Begin at the first line of the records below and, please, give each line again exactly until the line with "its port. -/" is included.

§

-- ==== Sys2Proof/WellFormed.lean ====
section
/-! DEFINITION. Which commands are well formed: every operand fits the field, the register number, the queue number or the
mask of the spec that carries it. What a command with a value in range but not allowed does is its meaning's. -/

namespace Sys2Proof

/-- A number fits `w` bits. -/
def fits (w v : Nat) : Bool := decide (v < 2 ^ w)

/-- The identifiers of an NVMe command are 16 bits wide. -/
def IoHdr.wf (h : IoHdr) : Bool := fits 16 h.ctrl && fits 16 h.q && fits 16 h.cid

/-- The identifier of a member command is 64 bits wide, a drive's number 8. -/
def RdOf.wf : RdOf → Bool
  | .cmd id => fits 64 id
  | .step drv => fits 8 drv

/-- A sender acts for one of four links (R386, R392). -/
def MbxSrc.wf : MbxSrc → Bool
  | .bank l => decide (l < 4)
  | .mctp _ l => decide (l < 4)

/-- TAG and LENGTH are 32 bits wide (Table 16.5). -/
def MbxHdr.wf (h : MbxHdr) : Bool := h.src.wf && fits 32 h.tag && fits 32 h.len

/-- The fields of a String frame's header (Table 11.1) and its port. -/
def StrHdr.wf (h : StrHdr) : Bool := decide (h.port < 2) && fits 16 h.src && fits 16 h.dst && fits 16 h.seq && fits 16 h.hops

/-- What a report tells of its sender. -/
def UnitInfo.wf (u : UnitInfo) : Bool := fits 64 u.configGen && fits 16 u.nsCount && fits 8 u.family && fits 128 u.addr

/-- The fields of a token (R335). -/
def Token.wf (t : Token) : Bool := fits 8 t.slot && fits 128 t.nonce && fits 128 t.device && fits 16 t.opcode

/-- A sender of SPDM. -/
def SpdmReq.wf (r : SpdmReq) : Bool := r.src.wf

/-- A REG item (R326). -/
def CfgItem.wf (i : CfgItem) : Bool := fits 26 i.off && fits 32 i.val

/-- A TABLE item (R326). -/
def tableWf (t : Nat × List Nat) : Bool := fits 26 t.1 && t.2.all (fits 8)

/-- A burst's bytes, or a cause and direction of Table 10.11. -/
def BurstRes.wf : BurstRes → Bool
  | .ok data => data.all (fits 8)
  | .busErr _ dir => decide (dir < 5)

§

Written response:
-- ==== Sys2Proof/WellFormed.lean ====
section
/-! DEFINITION. Which commands are well formed: every operand fits the field, the register number, the queue number or the
mask of the spec that carries it. What a command with a value in range but not allowed does is its meaning's. -/

namespace Sys2Proof

/-- A number fits `w` bits. -/
def fits (w v : Nat) : Bool := decide (v < 2 ^ w)

/-- The identifiers of an NVMe command are 16 bits wide. -/
def IoHdr.wf (h : IoHdr) : Bool := fits 16 h.ctrl && fits 16 h.q && fits 16 h.cid

/-- The identifier of a member command is 64 bits wide, a drive's number 8. -/
def RdOf.wf : RdOf → Bool
  | .cmd id => fits 64 id
  | .step drv => fits 8 drv

/-- A sender acts for one of four links (R386, R392). -/
def MbxSrc.wf : MbxSrc → Bool
  | .bank l => decide (l < 4)
  | .mctp _ l => decide (l < 4)

/-- TAG and LENGTH are 32 bits wide (Table 16.5). -/
def MbxHdr.wf (h : MbxHdr) : Bool := h.src.wf && fits 32 h.tag && fits 32 h.len

/-- The fields of a String frame's header (Table 11.1) and its port. -/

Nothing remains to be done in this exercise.